ChIP-seq data generated for this study includes: CEBPA, FOXA1, ONECUT1, and HNF4A in rhesus macaque, FOXA1 in human, and FOXA1 and ONECUT1 in dog. Experiments used in this study that have been previously reported by our team include: ChIP-seq experiments for CEBPA and HNF4A for human and dog (Schmidt et al., 2010; E-TABM-722); ChIP-seq for Hnf4a, Cebpa, and Foxa1 in C57BL6/J mice (E-MTAB-1414), as well as for Brown Norway rat (E-MTAB-1415) (Stefflova et al., 2013); Human and mouse ONECUT1 ChIP-seq (E-MTAB-890) (Funnell et al., 2013); and RNAseq data for all five species (Kutter et al., 2011; E-MTAB-424). To facilitate analysis of this data set by others, all ChIP-seq files used here have been deposited in ArrayExpress under a single accession number (E-MTAB-1509). We filled genomic gaps in the coding regions for dog FOXA1 and macaque ONECUT1 and deposited them under NCBI accessions numbers JN601139 and JQ178331 respectively. Illumina BodyMap data were obtained from E-MTAB-513.
ChIP-seq and input reads from each species were aligned with MAQ (Li et al., 2008) using default parameters to their respective genome assemblies (human [NCBI 36], macaque [Mmul_1], mouse NCBI m37; rat [RGSC3.4] and dog [CanFam2.0]). All sequence, genome annotations, and comparative genomics data were taken from Ensembl release 52.
For each TF, at least two biological replicates were performed and aligned to their respective genomes (Figure 1—source data 1A–C) (Landt et al., 2012). Sequence reads from high quality replicates were pooled prior to calling peaks used for all comparative analyses and building CRMs. Peak calling was performed using SWEMBL with parameters ‘-R 0.005 -i –S’ as described previously (http//www.ebi.ac.uk/∼swilder/SWEMBL/; Schmidt et al., 2012). The correlation of normalized read counts between biological replicates in the ChIP-seq data was further assessed using the DiffBind Bioconductor package (Stark and Brown, 2011) (Figure 1—source data 1C). ChIP-seq data was also assessed using the quality control standards proposed by the ENCODE consortium and further described by Marinov et al. (2014). In the case where the second replicate could validate the first replicate, but gave substantially less peaks, we only used the one replicate that gave the most ChIP-seq binding events for our downstream comparative analyses. This occurred for: macaque CEBPA, macaque HNF4A, macaque FOXA1, and dog ONECUT1. Although the human female ONECUT1 was a good replicate, we only used peaks from the human male ONECUT1 experiment to confine our comparative analysis to one sex.

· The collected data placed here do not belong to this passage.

@[simp] theorem overlaid_frame : (s.overlaid i b).powered = s.powered ∧ (s.overlaid i b).straps = s.straps
    ∧ (s.overlaid i b).station = s.station ∧ (s.overlaid i b).clock = s.clock ∧ (s.overlaid i b).acct = s.acct
    ∧ (s.overlaid i b).nom = s.nom ∧ (s.overlaid i b).peers = s.peers ∧ (s.overlaid i b).train = s.train
    ∧ (s.overlaid i b).comp = s.comp ∧ (s.overlaid i b).dryer = s.dryer ∧ (s.overlaid i b).mon = s.mon
    ∧ (s.overlaid i b).freeDraws = s.freeDraws ∧ (s.overlaid i b).port = s.port ∧ (s.overlaid i b).ext = s.ext ∧ (s.overlaid i b).cfg = s.cfg
    ∧ (s.overlaid i b).link = { s.link with restartPending := b } ∧ (s.overlaid i b).intake = s.intake.handing i := by
  simp [State.overlaid, State.cfg]

@[simp] theorem onBlock_overlaid (f : Clock → Clock) : (s.overlaid i b).onClock f = (s.onClock f).overlaid i b := rfl
@[simp] theorem onAcct_overlaid (f : Accounts → Accounts) : (s.overlaid i b).onAcct f = (s.onAcct f).overlaid i b := rfl
@[simp] theorem onNom_overlaid (f : Nominations → Nominations) : (s.overlaid i b).onNom f = (s.onNom f).overlaid i b := rfl
@[simp] theorem onPeers_overlaid (f : Peers → Peers) : (s.overlaid i b).onPeers f = (s.onPeers f).overlaid i b := rfl
@[simp] theorem onTrain_overlaid (f : Train → Train) : (s.overlaid i b).onTrain f = (s.onTrain f).overlaid i b := rfl
@[simp] theorem onComp_overlaid (f : Compressor → Compressor) : (s.overlaid i b).onComp f = (s.onComp f).overlaid i b := rfl
@[simp] theorem onDryer_overlaid (f : Dryer → Dryer) : (s.overlaid i b).onDryer f = (s.onDryer f).overlaid i b := rfl
@[simp] theorem onMon_overlaid (f : Monitor → Monitor) : (s.overlaid i b).onMon f = (s.onMon f).overlaid i b := rfl
@[simp] theorem onPort_overlaid (f : MemoryPort → MemoryPort) : (s.overlaid i b).onPort f = (s.onPort f).overlaid i b := rfl
@[simp] theorem onExt_overlaid (f : ExternalMemory → ExternalMemory) : (s.overlaid i b).onExt f = (s.onExt f).overlaid i b := rfl

theorem onLink_overlaid (g : Link → Link) (h : ∀ l : Link, g { l with restartPending := b } = { g l with restartPending := b }) :
    (s.overlaid i b).onLink g = (s.onLink g).overlaid i b := by
  unfold State.overlaid State.onLink
  rw [h]

theorem onIntake_overlaid (g : Intake → Intake) (h : ∀ j : Intake, g (j.handing i) = (g j).handing i) :
    (s.overlaid i b).onIntake g = (s.onIntake g).overlaid i b := by
  unfold State.overlaid State.onIntake
  rw [h]

theorem ite_overlaid {p : Prop} [Decidable p] {u v : State} :
    (if p then u else v).overlaid i b = if p then u.overlaid i b else v.overlaid i b := apply_ite (·.overlaid i b) p u v

/-! ### Conditions -/

@[simp] theorem escalated_overlaid (c : Cond) : (s.overlaid i b).escalated c = s.escalated c := rfl
@[simp] theorem fateOf_overlaid (t : Telegram) : fateOf (s.overlaid i b).link t = fateOf s.link t := rfl

@[simp] theorem raiseQuiet_overlaid (c : Cond) (slot : Nat) (v : Int) :
    raiseQuiet c slot v (s.overlaid i b) = (raiseQuiet c slot v s).overlaid i b := by
  unfold raiseQuiet
  rw [ite_overlaid]
  rfl

@[simp] theorem queueConditionReport_overlaid (r : ConditionReport) :
    queueConditionReport r (s.overlaid i b) = (queueConditionReport r s).overlaid i b := by
  unfold queueConditionReport
  rw [fateOf_overlaid]
  cases fateOf s.link (.condition r) with
  | replaced | entered => rfl
  | evicting | refused | dropped => exact raiseQuiet_overlaid _ _ _

@[simp] theorem raise_overlaid (c : Cond) (slot : Nat) (v : Int) :
    raise c slot v (s.overlaid i b) = (raise c slot v s).overlaid i b := by
  unfold raise
  simp only [raiseQuiet_overlaid, escalated_overlaid, overlaid_frame, ite_overlaid, ← queueConditionReport_overlaid]
  rfl

@[simp] theorem tellUnsent_overlaid (o : Owner) (t : Telegram) :
    tellUnsent o t (s.overlaid i b) = (tellUnsent o t s).overlaid i b := by
  unfold tellUnsent
  split <;> rfl

@[simp] theorem raiseDrop_overlaid (t : Telegram) : raiseDrop t (s.overlaid i b) = (raiseDrop t s).overlaid i b := by
  unfold raiseDrop
  rw [ite_overlaid, raiseQuiet_overlaid, raise_overlaid]

@[simp] theorem enqueue_overlaid (t : Telegram) (o : Owner) : enqueue t o (s.overlaid i b) = (enqueue t o s).overlaid i b := by
  have hremove (e : Entry) : (s.overlaid i b).onLink (·.remove e) = (s.onLink (·.remove e)).overlaid i b := rfl
  have henter (u : State) : (u.overlaid i b).onLink (·.enter t o) = (u.onLink (·.enter t o)).overlaid i b := rfl
  unfold enqueue
  rw [ite_overlaid, fateOf_overlaid, overlaid_frame.2.2.2.2.2.2.2.1]
  congr 1
  cases fateOf s.link t with
  | replaced | entered => rfl
  | evicting e => simp only [hremove, tellUnsent_overlaid, raiseDrop_overlaid, henter]
  | refused | dropped => simp only [tellUnsent_overlaid, raiseDrop_overlaid]

end Sys2Proof.Machine
end


section
/-! PROOFS. The accounts, the dryer, the sequencer and the mode controller do not see the SETPOINT fields last handed nor a
pending restart. -/

namespace Sys2Proof.Machine

open Sys2Proof (Bed Flow Mode)

variable {s : State} {i : Intake} {b : Bool}

/-! ### The accounts -/

@[simp] theorem compareSpace_overlaid (n : Nat) : compareSpace (s.overlaid i b) n = (compareSpace s n).overlaid i b := by
  unfold compareSpace
  rw [ite_overlaid, ← raise_overlaid]
  rfl

@[simp] theorem compareSpaces_overlaid (l : List Nat) : compareSpaces l (s.overlaid i b) = (compareSpaces l s).overlaid i b := by
  unfold compareSpaces
  generalize (List.range 17).filter _ = ix
  induction ix generalizing s with
  | nil => rfl
  | cons n rest ih => rw [List.foldl_cons, List.foldl_cons, compareSpace_overlaid, ih]

@[simp] theorem bookEnergy_overlaid (f : Flow) (v h : Nat) (w : List Nat) (x : Option Bed) :
    bookEnergy f v h w x (s.overlaid i b)
      = ((bookEnergy f v h w x s).1, (bookEnergy f v h w x s).2.1, (bookEnergy f v h w x s).2.2.overlaid i b) := by
  cases f <;> simp [bookEnergy, State.inventories, ← ite_overlaid]

@[simp] theorem bookFuel_overlaid (k : FuelKind) (n : Nat) (w : List Nat) :
    bookFuel k n w (s.overlaid i b) = (bookFuel k n w s).overlaid i b := by
  simp [bookFuel, ite_overlaid]

@[simp] theorem bookRegeneration_overlaid (x : Option Bed) (g : Nat) :
    bookRegeneration x g (s.overlaid i b) = (bookRegeneration x g s).overlaid i b := by
  cases x <;> simp [bookRegeneration]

Motif discovery was conducted with MEME (Bailey et al., 2009) using the default settings and the following parameters (-revcomp -maxw 20 -minw 6 -nmotifs 5). We selected the top 500 peaks ordered by input-corrected read depth and used the 25 bp centered on the identified summit of the peak as our input for the motif discovery analysis. As we previously reported for CEBPA and HNF4A, the position weight matrices (PWM) for FOXA1 and ONECUT1 were nearly identical between species (Figure 1—figure supplement 1) (Schmidt et al., 2010). For Figure 8—figure supplement 1, we used the mouse PWMs for each TF to identify motif location within all of our CRMs using the programs PERL TFBS (Lenhard and Wasserman, 2002) and CENTIPEDE (Pique-Regi et al., 2011). This motif location information was used in conjunction with ChIP-seq signal to manually annotate promoters and regulatory variants (Figure 8—figure supplement 1).

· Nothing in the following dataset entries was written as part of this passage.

-- ==== Sys2Proof/Machine/Step.lean ====
section
/-! DEFINITION. One step of the machine: the host's next command, decoded and executed to completion (spec/00_scope.md R5,
spec/30_encoding.md R85). -/

namespace Sys2Proof.Machine

/-- One step: a block whose transaction never completes waits for ever (R190); an idle block with nothing presented waits for
the host (R205); else the next command is taken from the host and executed, or refused as malformed (R85, R93). -/
def step (s : State) : Host.Outcome State Fault Refusal :=
  if s.blk.stepIx ≠ 0 then .next s
  else
    match s.io.host with
    | [] => .next s
    | command :: rest =>
      match decode command with
      | .ok i => exec i { s with io := { s.io with host := rest } }
      | .error reason => .refused (.malformed reason)

/-- `s` with the command whose bits are `w` presented next by the host, and the block idle so that it takes it (log 4). -/
def State.withFetchWord (s : State) (nbits w : Nat) : State :=
  { s with blk := { s.blk with stepIx := 0 }, io := { s.io with host := tableCommand nbits w :: s.io.host } }

end Sys2Proof.Machine
end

Search for secondary motifs was done using peak-motifs from RSAT (Thomas-Chollier et al., 2011) with default parameters. peak-motifs uses a word count approach which enables users to input large sequence sets and recover motifs in a short time, in contrast with most alignment based approaches like MEME. CRMs and Singleton binding regions were classified in accordance to their conservation status, and these separated sets were used as input. Output motifs were compared with motifs discovered using MEME (see above) and external motifs coming from JASPAR (Vertebrate core 2009 version) (Sandelin et al., 2004) and UniPROBE (Newburger and Bulyk, 2009) (2009 version) databases, in order to assign identity to the discovered motifs.
Motif comparison was performed using compare-matrices from RSAT. The program calculates the correlation between two matrices shifting positions; the correlation is normalized based on the width of the alignment to avoid high correlation based on few flanking positions (Supplementary file 1).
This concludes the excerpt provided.